The precise therapeutic mechanisms of MSCs in liver regeneration have yet to be sufficiently elucidated. Accumulating evidence strongly supports the inference that the effects of MSCs are mediated mostly via paracrine mechanisms rather than transdifferentiation [175–179], although the infused bone marrow-derived MSCs (BM-MSCs) have been shown to engraft into host livers and ameliorate fibrosis in experimental animal models of liver fibrosis [54, 180–183]. MSC transplantation has also demonstrated preclinical efficacy in mitigating liver fibrosis as in other organs [53, 54, 181, 184–187]. Strategies to enhance the effects of MSC in cirrhosis have been investigated, including the facilitation of transdifferentiation into functional hepatocytes [59, 68, 120, 168, 188]. Interestingly, however, the in vivo transdifferentiation of MSCs into hepatocytes has been rarely observed in animal models [54, 189–192]. Rather, the MSCs downregulate proinflammatory and fibrogenic cytokine activity, stimulate hepatocellular proliferation, and promote collagen degradation by matrix metalloproteinase [53, 54, 181, 190–193]. The paracrine effects modulate the functioning of activated hepatic stellated cells [56, 194, 195]. Evidence from treatment with MSC-conditioned medium reconfirmed the paracrine effects of MSCs such as the increased proliferation and reduced apoptosis of hepatocytes subsequent to the upregulation of several anti-inflammatory and antifibrotic cytokines [196, 197]. How each of these signaling molecules individually contributes to hepatic regeneration, however, remains to be further elucidated [46].
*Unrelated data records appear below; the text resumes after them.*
@[simp] theorem Node.setList_now (v : List Entry) : (n.setList v).now = n.now := rfl
@[simp] theorem Node.setList_held (v : List Entry) : (n.setList v).held = n.held := rfl
@[simp] theorem Node.setList_cause (v : List Entry) : (n.setList v).cause = n.cause := rfl
@[simp] theorem Node.setList_checked (v : List Entry) : (n.setList v).checked = n.checked := rfl
@[simp] theorem Node.setList_station (v : List Entry) : (n.setList v).station = n.station := rfl
@[simp] theorem Node.setList_state (v : List Entry) : (n.setList v).state = n.state := rfl
@[simp] theorem Node.setList_faultPin (v : List Entry) : (n.setList v).faultPin = n.faultPin := rfl
@[simp] theorem Node.setList_cfg (v : List Entry) : (n.setList v).cfg = n.cfg := rfl
@[simp] theorem Node.setList_battery (v : List Entry) : (n.setList v).battery = n.battery := rfl
@[simp] theorem Node.setList_view (v : List Entry) : (n.setList v).view = n.view := rfl
@[simp] theorem Node.setList_claims (v : List Entry) : (n.setList v).claims = n.claims := rfl
@[simp] theorem Node.setList_tanks (v : List Entry) : (n.setList v).tanks = n.tanks := rfl
@[simp] theorem Node.setList_pump (v : List Entry) : (n.setList v).pump = n.pump := rfl
@[simp] theorem Node.setList_frost (v : List Entry) : (n.setList v).frost = n.frost := rfl
@[simp] theorem Node.setList_heater (v : List Entry) : (n.setList v).heater = n.heater := rfl
@[simp] theorem Node.setList_motion (v : List Entry) : (n.setList v).motion = { n.motion with list := v } := rfl
@[simp] theorem Node.setList_wind (v : List Entry) : (n.setList v).wind = n.wind := rfl
@[simp] theorem Node.setList_lights (v : List Entry) : (n.setList v).lights = n.lights := rfl
@[simp] theorem Node.setList_bank (v : List Entry) : (n.setList v).bank = n.bank := rfl
@[simp] theorem Node.setList_tx (v : List Entry) : (n.setList v).tx = n.tx := rfl
@[simp] theorem Node.setList_cmd (v : List Entry) : (n.setList v).cmd = n.cmd := rfl
@[simp] theorem Node.setList_pub (v : List Entry) : (n.setList v).pub = n.pub := rfl
@[simp] theorem Node.setList_ev (v : List Entry) : (n.setList v).ev = n.ev := rfl
@[simp] theorem Node.setList_free (v : List Entry) : (n.setList v).free = n.free := rfl

@[simp] theorem Node.setLamps_now (v : List Light) : (n.setLamps v).now = n.now := rfl
@[simp] theorem Node.setLamps_held (v : List Light) : (n.setLamps v).held = n.held := rfl
@[simp] theorem Node.setLamps_cause (v : List Light) : (n.setLamps v).cause = n.cause := rfl
@[simp] theorem Node.setLamps_checked (v : List Light) : (n.setLamps v).checked = n.checked := rfl
@[simp] theorem Node.setLamps_station (v : List Light) : (n.setLamps v).station = n.station := rfl
@[simp] theorem Node.setLamps_state (v : List Light) : (n.setLamps v).state = n.state := rfl
@[simp] theorem Node.setLamps_faultPin (v : List Light) : (n.setLamps v).faultPin = n.faultPin := rfl
@[simp] theorem Node.setLamps_cfg (v : List Light) : (n.setLamps v).cfg = n.cfg := rfl
@[simp] theorem Node.setLamps_battery (v : List Light) : (n.setLamps v).battery = n.battery := rfl
@[simp] theorem Node.setLamps_view (v : List Light) : (n.setLamps v).view = n.view := rfl
@[simp] theorem Node.setLamps_claims (v : List Light) : (n.setLamps v).claims = n.claims := rfl
@[simp] theorem Node.setLamps_tanks (v : List Light) : (n.setLamps v).tanks = n.tanks := rfl
@[simp] theorem Node.setLamps_pump (v : List Light) : (n.setLamps v).pump = n.pump := rfl
@[simp] theorem Node.setLamps_frost (v : List Light) : (n.setLamps v).frost = n.frost := rfl
@[simp] theorem Node.setLamps_heater (v : List Light) : (n.setLamps v).heater = n.heater := rfl
@[simp] theorem Node.setLamps_motion (v : List Light) : (n.setLamps v).motion = n.motion := rfl
@[simp] theorem Node.setLamps_wind (v : List Light) : (n.setLamps v).wind = n.wind := rfl
@[simp] theorem Node.setLamps_lights (v : List Light) : (n.setLamps v).lights = { n.lights with channels := v } := rfl
@[simp] theorem Node.setLamps_bank (v : List Light) : (n.setLamps v).bank = n.bank := rfl
@[simp] theorem Node.setLamps_tx (v : List Light) : (n.setLamps v).tx = n.tx := rfl
@[simp] theorem Node.setLamps_cmd (v : List Light) : (n.setLamps v).cmd = n.cmd := rfl
@[simp] theorem Node.setLamps_pub (v : List Light) : (n.setLamps v).pub = n.pub := rfl
@[simp] theorem Node.setLamps_ev (v : List Light) : (n.setLamps v).ev = n.ev := rfl
@[simp] theorem Node.setLamps_free (v : List Light) : (n.setLamps v).free = n.free := rfl
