/-! ## The view -/

theorem tellShed {i} (h : Adds a n) : Adds a (tellShed i n) :=
  ite (pumpShed h) (ite (heaterShed h) (ite (unitShed h) (ite (unitShed h) (ite (auxShed h) h))))
theorem shedClaims {l} (h : Adds a n) : Adds a (shedClaims l n) :=
  foldl _ (fun _ _ k => tellShed k) l _ (endClaims h)
theorem refreshShed (h : Adds a n) : Adds a (refreshShed n) := ite h (ite (shedClaims (wantWait h)) (wantWait h))
theorem refreshTravel (h : Adds a n) : Adds a (refreshTravel n) := ite h (ite (motionTravel h) h)
theorem refreshWind (h : Adds a n) : Adds a (refreshWind n) := ite h (ite (motionWind h) h)
theorem refreshSource (h : Adds a n) : Adds a (refreshSource n) := h
theorem accept {k s b r} (h : Adds a n) : Adds a (accept k s b r n) := refreshShed (wantWait h)
theorem removePeer {k} (h : Adds a n) : Adds a (removePeer k n) :=
  courtesyCheck (frostCheck (pumpCheck (refreshWind (refreshTravel (wantWait h)))))
theorem derive {x} (h : Adds a n) : Adds a (derive x n) := by
  have taken : Adds a (acceptFrame x (Machine.refreshSource n)) := by
    unfold acceptFrame
    split
    · exact ite (accept h) h
    · exact h
  unfold Machine.derive
  dsimp only
  split
  · exact wantWait taken
  · exact refreshWind (refreshTravel taken)
  · exact taken

end Adds

end Sys2Proof.Machine
end

section
/-!
# Proofs: the station view (chapter 2), and the accountant's events

The view after an acceptance, an orphan expiry, a change of the peer table is written out; the jobs that are then told
leave it (`JobKeeps`). A frame of any kind is dispatched by its row (`frameRow_dispatches`).
-/
namespace Sys2Proof.Machine

/-! ## The effective shed level (R43) -/

/-- A shed level derived afresh: the view holds it, and the jobs that are told do the rest. -/
theorem refreshShed_keeps (n : Node) :
    JobKeeps (n.setView { n.view with shed := effectiveShed n }) (refreshShed n) := by
  unfold refreshShed
  dsimp only
  split_ifs with same
  · have still : n.setView { n.view with shed := effectiveShed n } = n := by rw [same]; rfl
    rw [still]
    exact .refl n
  · exact (JobKeeps.refl _).wantWait.shedClaims
  · exact (JobKeeps.refl _).wantWait

/-- The shed level of a node that is not orphaned. -/
def acceptedShed (n : Node) (shed : Nat) : Nat := if n.state = some .silent ∨ n.state = some .listenOnly then 4 else shed

theorem accept_keeps (allowance shed band ref : Nat) (n : Node) :
    JobKeeps (n.setView { n.view with
      allowance := allowance, sourceShed := shed, band := some band, orphanRef := some ref, orphaned := false
      shed := acceptedShed n shed }) (accept allowance shed band ref n) := by
  have told := refreshShed_keeps (n.setView { n.view with
    allowance := allowance, sourceShed := shed, band := some band, orphanRef := some ref, orphaned := false }).wantWait
  exact (JobKeeps.refl _).wantWait.trans told

/-! ## The accountant's events (R2, R14) -/

theorem nodeEvent_waits {dt : Nat} {occ : Node → Bool} {body : Node → Node} {s : State}
    (reads : ∀ n, occ (keepTemp n) = occ n) (h : occ (s.found dt) = false) :
    nodeEvent dt occ body s = .next { s with node := advance dt s.node } :=
  event_waits (.inr ((reads _).symm.trans h))

theorem reached_iff {n : Node} {t : Nat} : n.reached (some t) = true ↔ t ≤ n.now := decide_eq_true_iff

theorem keepTemp_sampleDue (n : Node) : sampleDue (keepTemp n) = sampleDue n := by simp [sampleDue]

theorem keepTemp_minuteDue (n : Node) : minuteDue (keepTemp n) = minuteDue n := by simp [minuteDue]

/-- The node of a sample before its results are handed over. -/
def sampled (c : BatteryCfg) (raw : Int) (volt : Nat) (n : Node) : Node :=
  let b := sampleBattery c raw volt n.now (c.temp.bind n.validTemp) (c.charge.any n.inputActive) n.battery
  let n' := n.setBattery { b with due := n.battery.due.map (· + samplePeriod) }
  let n' := if n.battery.step = 0 ∧ b.step = 1 then bump .overdraw n' else n'
  if sampleChanged n.battery b then n'.setEv { n'.ev with allowance := true } else n'

theorem measure_eq (c : BatteryCfg) (raw : Int) (volt : Nat) (n : Node) :
    measure c raw volt n = handOver (sampled c raw volt n) := rfl

theorem sampled_parts (c : BatteryCfg) (raw : Int) (volt : Nat) (n : Node) :
    let m := sampled c raw volt n
    let b := sampleBattery c raw volt n.now (c.temp.bind n.validTemp) (c.charge.any n.inputActive) n.battery
    m = { n with battery := { b with due := n.battery.due.map (· + 100) }, cmd := m.cmd, ev := m.ev } ∧
      m.cmd = if n.battery.step = 0 ∧ b.step = 1 then (bump .overdraw n).cmd else n.cmd := by
  unfold sampled
  dsimp only
  split_ifs <;> exact ⟨rfl, rfl⟩

theorem handOver_other {n : Node} (h : n.view.source ≠ some .own) : handOver n = n := by
  unfold handOver
  split
  · exact if_neg h
  · rfl

/-- The results handed over to the node's own view: an acceptance, of which the jobs are told. -/
theorem handOver_own {n : Node} {r : Sample} (h : n.view.source = some .own) (last : n.battery.last = some r) :
    handOver n = accept (r.allowance / 100) r.shed (bandCode r.band) n.now n := by
  simp only [handOver, last, h, if_true]

/-- Settles O11: the sample's own writes, then the hand-over; and the whole minutes. -/
theorem batteryEvents : Obligations.BatteryEvents := by
  unfold Obligations.BatteryEvents
  constructor
  · rintro s dt raw volt n c due rfl up cfg isDue reached b
    have acts : exec (.measurementEvent dt raw volt) s = .next (s.ended dt s.rx (measure c raw volt (s.found dt))) := by
      change execMeasurementEvent dt raw volt s = _
      unfold execMeasurementEvent
      refine (nodeEvent_found keepTemp_sampleDue up ?_).trans ?_
      · simp [sampleDue, cfg, isDue, Node.reached, reached]
      · simp only [cfg]
    obtain ⟨frame, cmd⟩ := sampled_parts c raw volt (s.found dt)
    refine ⟨_, acts, ?_⟩
    rw [measure_eq]
    generalize sampled c raw volt (s.found dt) = m at frame cmd
    have battery : m.battery = { b with due := some (due + 100) } := by
      rw [frame, isDue]
      rfl
    have source : m.view.source = (s.found dt).view.source := by rw [frame]
    by_cases own : (s.found dt).view.source = some .own
    · obtain ⟨r, last⟩ : ∃ r, b.last = some r := ⟨_, sampleBattery_last⟩
      have mlast : m.battery.last = some r := by rw [battery]; exact last
      have keeps := accept_keeps (r.allowance / 100) r.shed (bandCode r.band) m.now m
      rw [handOver_own (source.trans own) mlast]
      refine ⟨keeps.battery.trans battery, keeps.now.trans (by rw [frame]; rfl), keeps.cfg.trans (by rw [frame]; rfl),
        keeps.state.trans (by rw [frame]; rfl), keeps.tx.trans (by rw [frame]; rfl), keeps.pub.trans (by rw [frame]; rfl),
        keeps.wind.trans (by rw [frame]; rfl), keeps.temps.trans (by rw [frame]; rfl), ?_, fun h => absurd own h,
        fun _ r' same => ?_⟩
      · rw [keeps.view, frame]
        rfl
      · obtain rfl : r = r' := Option.some.inj (last.symm.trans same)
        rw [keeps.view]
        refine ⟨rfl, rfl, rfl, rfl, by rw [frame]; rfl, fun silent listen => ?_⟩
        have state : m.state = (s.found dt).state := by rw [frame]
        exact if_neg (by rw [state]; exact not_or.mpr ⟨silent, listen⟩)
    · rw [handOver_other (by rw [source]; exact own)]
      refine ⟨battery, by rw [frame], by rw [frame], by rw [frame], by rw [frame], by rw [frame], by rw [frame],
        by rw [frame], by rw [frame], fun _ => ⟨by rw [battery, frame, isDue]; rfl, fun h k => ?_, fun h => ?_⟩, fun h => absurd h own⟩
      · rw [cmd, if_pos ⟨h, k⟩]
      · rw [cmd, if_neg (not_and_or.mpr h)]
  · rintro s dt n t rfl up synced
    refine ⟨fun due below => ?_, fun early => ?_⟩
    · change execMinutesSinceSyncTick dt s = _
      unfold execMinutesSinceSyncTick
      refine (nodeEvent_found keepTemp_minuteDue up ?_).trans ?_
      · simp [minuteDue, synced, later, Node.reached, below, due, counterTop]
      · have next : satSucc (s.found dt).battery.minutes = (s.found dt).battery.minutes + 1 := by
          simp only [satSucc, counterTop]
          omega
        rw [next]
        rfl
    · change execMinutesSinceSyncTick dt s = _
      unfold execMinutesSinceSyncTick
      refine nodeEvent_waits keepTemp_minuteDue ?_
      rcases early with top | early
      · simp [minuteDue, top, counterTop]
      · simp [minuteDue, synced, later, Node.reached, not_le.mpr early]
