-- ==== Sys2Proof/Laws/State.lean ====
section
/-! SUPPORT. One lemma for each field of each named update of the state, so that no proof unfolds an
update. -/

namespace Sys2Proof.Machine

@[simp] theorem observe_params (o : Obs) (s : State) : (observe o s).params = s.params := rfl
@[simp] theorem observe_fifo (o : Obs) (s : State) : (observe o s).fifo = s.fifo := rfl
@[simp] theorem observe_prd (o : Obs) (s : State) : (observe o s).prd = s.prd := rfl
@[simp] theorem observe_syn (o : Obs) (s : State) : (observe o s).syn = s.syn := rfl
@[simp] theorem observe_reg (o : Obs) (s : State) : (observe o s).reg = s.reg := rfl
@[simp] theorem observe_inbox (o : Obs) (s : State) : (observe o s).inbox = s.inbox := rfl
@[simp] theorem observe_trace (o : Obs) (s : State) : (observe o s).trace = s.trace ++ [o] := rfl
@[simp] theorem observe_cap (o : Obs) (s : State) : (observe o s).cap = s.cap := rfl

@[simp] theorem respond_params (r : Response) (s : State) : (respond r s).params = s.params := rfl
@[simp] theorem respond_fifo (r : Response) (s : State) : (respond r s).fifo = s.fifo := rfl
@[simp] theorem respond_prd (r : Response) (s : State) : (respond r s).prd = s.prd := rfl
@[simp] theorem respond_syn (r : Response) (s : State) : (respond r s).syn = s.syn := rfl
@[simp] theorem respond_reg (r : Response) (s : State) : (respond r s).reg = s.reg := rfl
@[simp] theorem respond_inbox (r : Response) (s : State) : (respond r s).inbox = s.inbox := rfl
@[simp] theorem respond_trace (r : Response) (s : State) : (respond r s).trace = s.trace ++ [.response r] := rfl
@[simp] theorem respond_cap (r : Response) (s : State) : (respond r s).cap = s.cap := rfl

@[simp] theorem emit_params (x : Sample) (s : State) : (emit x s).params = s.params := rfl
@[simp] theorem emit_fifo (x : Sample) (s : State) : (emit x s).fifo = s.fifo := rfl
@[simp] theorem emit_prd (x : Sample) (s : State) : (emit x s).prd = s.prd := rfl
@[simp] theorem emit_syn (x : Sample) (s : State) : (emit x s).syn = s.syn := rfl
@[simp] theorem emit_reg (x : Sample) (s : State) : (emit x s).reg = s.reg := rfl
@[simp] theorem emit_inbox (x : Sample) (s : State) : (emit x s).inbox = s.inbox := rfl
@[simp] theorem emit_trace (x : Sample) (s : State) : (emit x s).trace = s.trace ++ [.sample x] := rfl
@[simp] theorem emit_cap (x : Sample) (s : State) : (emit x s).cap = s.cap := rfl

@[simp] theorem raiseCmdErr_params (c : CmdCause) (s : State) : (raiseCmdErr c s).params = s.params := rfl
@[simp] theorem raiseCmdErr_fifo (c : CmdCause) (s : State) : (raiseCmdErr c s).fifo = s.fifo := rfl
@[simp] theorem raiseCmdErr_prd (c : CmdCause) (s : State) : (raiseCmdErr c s).prd = s.prd := rfl
@[simp] theorem raiseCmdErr_syn (c : CmdCause) (s : State) : (raiseCmdErr c s).syn = s.syn := rfl
@[simp] theorem raiseCmdErr_reg (c : CmdCause) (s : State) : (raiseCmdErr c s).reg = { s.reg with cmdErr := true, errCode := cmdCode c, errOff := 0x00#8 } := rfl
@[simp] theorem raiseCmdErr_inbox (c : CmdCause) (s : State) : (raiseCmdErr c s).inbox = s.inbox := rfl
@[simp] theorem raiseCmdErr_trace (c : CmdCause) (s : State) : (raiseCmdErr c s).trace = s.trace := rfl
@[simp] theorem raiseCmdErr_cap (c : CmdCause) (s : State) : (raiseCmdErr c s).cap = s.cap := rfl

@[simp] theorem raiseAccErr_params (c : AccCause) (off : Byte) (s : State) : (raiseAccErr c off s).params = s.params := rfl
@[simp] theorem raiseAccErr_fifo (c : AccCause) (off : Byte) (s : State) : (raiseAccErr c off s).fifo = s.fifo := rfl
@[simp] theorem raiseAccErr_prd (c : AccCause) (off : Byte) (s : State) : (raiseAccErr c off s).prd = s.prd := rfl
@[simp] theorem raiseAccErr_syn (c : AccCause) (off : Byte) (s : State) : (raiseAccErr c off s).syn = s.syn := rfl
@[simp] theorem raiseAccErr_reg (c : AccCause) (off : Byte) (s : State) : (raiseAccErr c off s).reg = { s.reg with accErr := true, errCode := accCode c, errOff := off } := rfl
@[simp] theorem raiseAccErr_inbox (c : AccCause) (off : Byte) (s : State) : (raiseAccErr c off s).inbox = s.inbox := rfl
@[simp] theorem raiseAccErr_trace (c : AccCause) (off : Byte) (s : State) : (raiseAccErr c off s).trace = s.trace := rfl
@[simp] theorem raiseAccErr_cap (c : AccCause) (off : Byte) (s : State) : (raiseAccErr c off s).cap = s.cap := rfl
2.4. Embryogenic Stem Cells

Thomson et al. derived and characterized human ESCs from the inner mass of a blastocyst for the first time in 1998 [198]. ESCs have pluripotency and can differentiate into hepatocyte-like cells, which possess some properties of mature hepatocytes [199–205]. Hepatocytes generated from ESCs in vitro and hepatocytes differentiated from ESCs have been demonstrated to express a number of hepatocyte-related genes and mimic hepatic functions. ESC-derived hepatocytes bear the typical morphology of mature hepatocyte and colonized liver tissue upon transplantation. The cardinal pathways associated with activin A and Wnt3a and FGF signaling are essential for ESC to differentiate into hepatic lineage [200, 206–217]. ESC-derived hepatocyte-like cells promoted the cell recovery of injured liver by cell replacement [201, 210, 218, 219] and paracrine mechanism to stimulate endogenous regeneration. However, it still remains unclear whether ESCs-derived hepatocytes have the origin of definitive endoderm or primitive endoderm. The recent study using ESCs combined with MSCs showed promising results [201, 220]. Human ESCs are likely resistant to cryopreservation, which mature hepatocytes can hardly endure. Studies using ESCs have provided the molecular basis of hepatocyte differentiation. Despite the promising results, the application of human ESCs has always been precluded by practical and ethical barriers.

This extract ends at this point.